* **PROBLEM REQUIREMENTS**: Beginning at the first line of the data, print each line exactly, stopping after the line that contains "sub s).initialised = s.initialised := rfl".

● ● ● ●

section Raise
variable (o : OutcomeCode) (p : Phase) (sub : SubReason) (s : State)
@[simp] theorem raise_linkMode : (raise o p sub s).linkMode = s.linkMode := rfl
@[simp] theorem raise_localAddr : (raise o p sub s).localAddr = s.localAddr := rfl
@[simp] theorem raise_cs : (raise o p sub s).cs = s.cs := rfl
@[simp] theorem raise_initialised : (raise o p sub s).initialised = s.initialised := rfl
@[simp] theorem raise_configured : (raise o p sub s).configured = s.configured := rfl
@[simp] theorem raise_busy : (raise o p sub s).busy = false := rfl
@[simp] theorem raise_phase : (raise o p sub s).phase = .none := rfl
@[simp] theorem raise_outcome : (raise o p sub s).outcome = o := rfl
@[simp] theorem raise_detail : (raise o p sub s).detail = ⟨p, sub⟩ := rfl
@[simp] theorem raise_rxLen : (raise o p sub s).rxLen = s.rxLen := rfl
@[simp] theorem raise_rxAddr : (raise o p sub s).rxAddr = s.rxAddr := rfl
@[simp] theorem raise_rxBuf : (raise o p sub s).rxBuf = s.rxBuf := rfl
@[simp] theorem raise_rxRssiRaw : (raise o p sub s).rxRssiRaw = s.rxRssiRaw := rfl
@[simp] theorem raise_rxStatus2 : (raise o p sub s).rxStatus2 = s.rxStatus2 := rfl
@[simp] theorem raise_txFrame : (raise o p sub s).txFrame = s.txFrame := rfl
@[simp] theorem raise_txFrameLen : (raise o p sub s).txFrameLen = s.txFrameLen := rfl
@[simp] theorem raise_polls : (raise o p sub s).polls = s.polls := rfl
@[simp] theorem raise_retries : (raise o p sub s).retries = s.retries := rfl
@[simp] theorem raise_lqRaw : (raise o p sub s).lqRaw = s.lqRaw := rfl
@[simp] theorem raise_lqDbm : (raise o p sub s).lqDbm = s.lqDbm := rfl
@[simp] theorem raise_lqClass : (raise o p sub s).lqClass = s.lqClass := rfl
@[simp] theorem raise_rdData : (raise o p sub s).rdData = s.rdData := rfl
@[simp] theorem raise_pfLen : (raise o p sub s).pfLen = s.pfLen := rfl
@[simp] theorem raise_pfAddr : (raise o p sub s).pfAddr = s.pfAddr := rfl
@[simp] theorem raise_pfPayload : (raise o p sub s).pfPayload = s.pfPayload := rfl
@[simp] theorem raise_faulted : (raise o p sub s).faulted = s.faulted := rfl
@[simp] theorem raise_written : (raise o p sub s).written = s.written := rfl
@[simp] theorem raise_trace : (raise o p sub s).trace = s.trace := rfl
@[simp] theorem raise_params : (raise o p sub s).params = s.params := rfl
@[simp] theorem raise_env : (raise o p sub s).env = s.env := rfl
@[simp] theorem raise_rxDraws : (raise o p sub s).rxDraws = s.rxDraws := rfl
@[simp] theorem raise_faultCause : (raise o p sub s).faultCause = s.faultCause := rfl
@[simp] theorem raise_reply : (raise o p sub s).reply = .outcome := rfl
@[simp] theorem raise_busData : (raise o p sub s).busData = s.busData := rfl
@[simp] theorem raise_hostIn : (raise o p sub s).hostIn = s.hostIn := rfl
@[simp] theorem raise_busIn : (raise o p sub s).busIn = s.busIn := rfl
end Raise

section ModelFault
variable (f : Fault) (s : State)
@[simp] theorem modelFault_linkMode : (modelFault f s).linkMode = s.linkMode := rfl
@[simp] theorem modelFault_localAddr : (modelFault f s).localAddr = s.localAddr := rfl
@[simp] theorem modelFault_cs : (modelFault f s).cs = s.cs := rfl
@[simp] theorem modelFault_initialised : (modelFault f s).initialised = s.initialised := rfl
@[simp] theorem modelFault_configured : (modelFault f s).configured = s.configured := rfl
@[simp] theorem modelFault_busy : (modelFault f s).busy = s.busy := rfl
@[simp] theorem modelFault_phase : (modelFault f s).phase = s.phase := rfl
@[simp] theorem modelFault_outcome : (modelFault f s).outcome = s.outcome := rfl
@[simp] theorem modelFault_detail : (modelFault f s).detail = s.detail := rfl
@[simp] theorem modelFault_rxLen : (modelFault f s).rxLen = s.rxLen := rfl
@[simp] theorem modelFault_rxAddr : (modelFault f s).rxAddr = s.rxAddr := rfl
@[simp] theorem modelFault_rxBuf : (modelFault f s).rxBuf = s.rxBuf := rfl
@[simp] theorem modelFault_rxRssiRaw : (modelFault f s).rxRssiRaw = s.rxRssiRaw := rfl
@[simp] theorem modelFault_rxStatus2 : (modelFault f s).rxStatus2 = s.rxStatus2 := rfl
@[simp] theorem modelFault_txFrame : (modelFault f s).txFrame = s.txFrame := rfl
@[simp] theorem modelFault_txFrameLen : (modelFault f s).txFrameLen = s.txFrameLen := rfl
@[simp] theorem modelFault_polls : (modelFault f s).polls = s.polls := rfl
@[simp] theorem modelFault_retries : (modelFault f s).retries = s.retries := rfl
@[simp] theorem modelFault_lqRaw : (modelFault f s).lqRaw = s.lqRaw := rfl
@[simp] theorem modelFault_lqDbm : (modelFault f s).lqDbm = s.lqDbm := rfl
@[simp] theorem modelFault_lqClass : (modelFault f s).lqClass = s.lqClass := rfl
@[simp] theorem modelFault_rdData : (modelFault f s).rdData = s.rdData := rfl
@[simp] theorem modelFault_pfLen : (modelFault f s).pfLen = s.pfLen := rfl
@[simp] theorem modelFault_pfAddr : (modelFault f s).pfAddr = s.pfAddr := rfl
@[simp] theorem modelFault_pfPayload : (modelFault f s).pfPayload = s.pfPayload := rfl
@[simp] theorem modelFault_faulted : (modelFault f s).faulted = true := rfl
@[simp] theorem modelFault_written : (modelFault f s).written = s.written := rfl
@[simp] theorem modelFault_trace : (modelFault f s).trace = s.trace := rfl
@[simp] theorem modelFault_params : (modelFault f s).params = s.params := rfl
@[simp] theorem modelFault_env : (modelFault f s).env = s.env := rfl
@[simp] theorem modelFault_rxDraws : (modelFault f s).rxDraws = s.rxDraws := rfl
@[simp] theorem modelFault_faultCause : (modelFault f s).faultCause = some f := rfl
@[simp] theorem modelFault_reply : (modelFault f s).reply = s.reply := rfl
@[simp] theorem modelFault_busData : (modelFault f s).busData = s.busData := rfl
@[simp] theorem modelFault_hostIn : (modelFault f s).hostIn = s.hostIn := rfl
@[simp] theorem modelFault_busIn : (modelFault f s).busIn = s.busIn := rfl
end ModelFault

section Refuse
variable (s : State)
@[simp] theorem refuse_linkMode : (refuse s).linkMode = s.linkMode := rfl
@[simp] theorem refuse_localAddr : (refuse s).localAddr = s.localAddr := rfl
@[simp] theorem refuse_cs : (refuse s).cs = s.cs := rfl
@[simp] theorem refuse_initialised : (refuse s).initialised = s.initialised := rfl
@[simp] theorem refuse_configured : (refuse s).configured = s.configured := rfl
@[simp] theorem refuse_busy : (refuse s).busy = s.busy := rfl
@[simp] theorem refuse_phase : (refuse s).phase = s.phase := rfl
@[simp] theorem refuse_outcome : (refuse s).outcome = s.outcome := rfl
@[simp] theorem refuse_detail : (refuse s).detail = s.detail := rfl
@[simp] theorem refuse_rxLen : (refuse s).rxLen = s.rxLen := rfl
@[simp] theorem refuse_rxAddr : (refuse s).rxAddr = s.rxAddr := rfl
@[simp] theorem refuse_rxBuf : (refuse s).rxBuf = s.rxBuf := rfl
@[simp] theorem refuse_rxRssiRaw : (refuse s).rxRssiRaw = s.rxRssiRaw := rfl
@[simp] theorem refuse_rxStatus2 : (refuse s).rxStatus2 = s.rxStatus2 := rfl
@[simp] theorem refuse_txFrame : (refuse s).txFrame = s.txFrame := rfl
@[simp] theorem refuse_txFrameLen : (refuse s).txFrameLen = s.txFrameLen := rfl
@[simp] theorem refuse_polls : (refuse s).polls = s.polls := rfl
@[simp] theorem refuse_retries : (refuse s).retries = s.retries := rfl
@[simp] theorem refuse_lqRaw : (refuse s).lqRaw = s.lqRaw := rfl
@[simp] theorem refuse_lqDbm : (refuse s).lqDbm = s.lqDbm := rfl
@[simp] theorem refuse_lqClass : (refuse s).lqClass = s.lqClass := rfl
@[simp] theorem refuse_rdData : (refuse s).rdData = s.rdData := rfl
@[simp] theorem refuse_pfLen : (refuse s).pfLen = s.pfLen := rfl
@[simp] theorem refuse_pfAddr : (refuse s).pfAddr = s.pfAddr := rfl
@[simp] theorem refuse_pfPayload : (refuse s).pfPayload = s.pfPayload := rfl
@[simp] theorem refuse_faulted : (refuse s).faulted = s.faulted := rfl
@[simp] theorem refuse_written : (refuse s).written = s.written := rfl
@[simp] theorem refuse_trace : (refuse s).trace = s.trace := rfl
@[simp] theorem refuse_params : (refuse s).params = s.params := rfl
@[simp] theorem refuse_env : (refuse s).env = s.env := rfl
@[simp] theorem refuse_rxDraws : (refuse s).rxDraws = s.rxDraws := rfl
@[simp] theorem refuse_faultCause : (refuse s).faultCause = s.faultCause := rfl
@[simp] theorem refuse_reply : (refuse s).reply = .notAdmitted := rfl
@[simp] theorem refuse_busData : (refuse s).busData = s.busData := rfl
@[simp] theorem refuse_hostIn : (refuse s).hostIn = s.hostIn := rfl
@[simp] theorem refuse_busIn : (refuse s).busIn = s.busIn := rfl
end Refuse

● ● ● ●

* **TASK RESULT**:
section Raise
variable (o : OutcomeCode) (p : Phase) (sub : SubReason) (s : State)
@[simp] theorem raise_linkMode : (raise o p sub s).linkMode = s.linkMode := rfl
@[simp] theorem raise_localAddr : (raise o p sub s).localAddr = s.localAddr := rfl
@[simp] theorem raise_cs : (raise o p sub s).cs = s.cs := rfl
@[simp] theorem raise_initialised : (raise o p sub s).initialised = s.initialised := rfl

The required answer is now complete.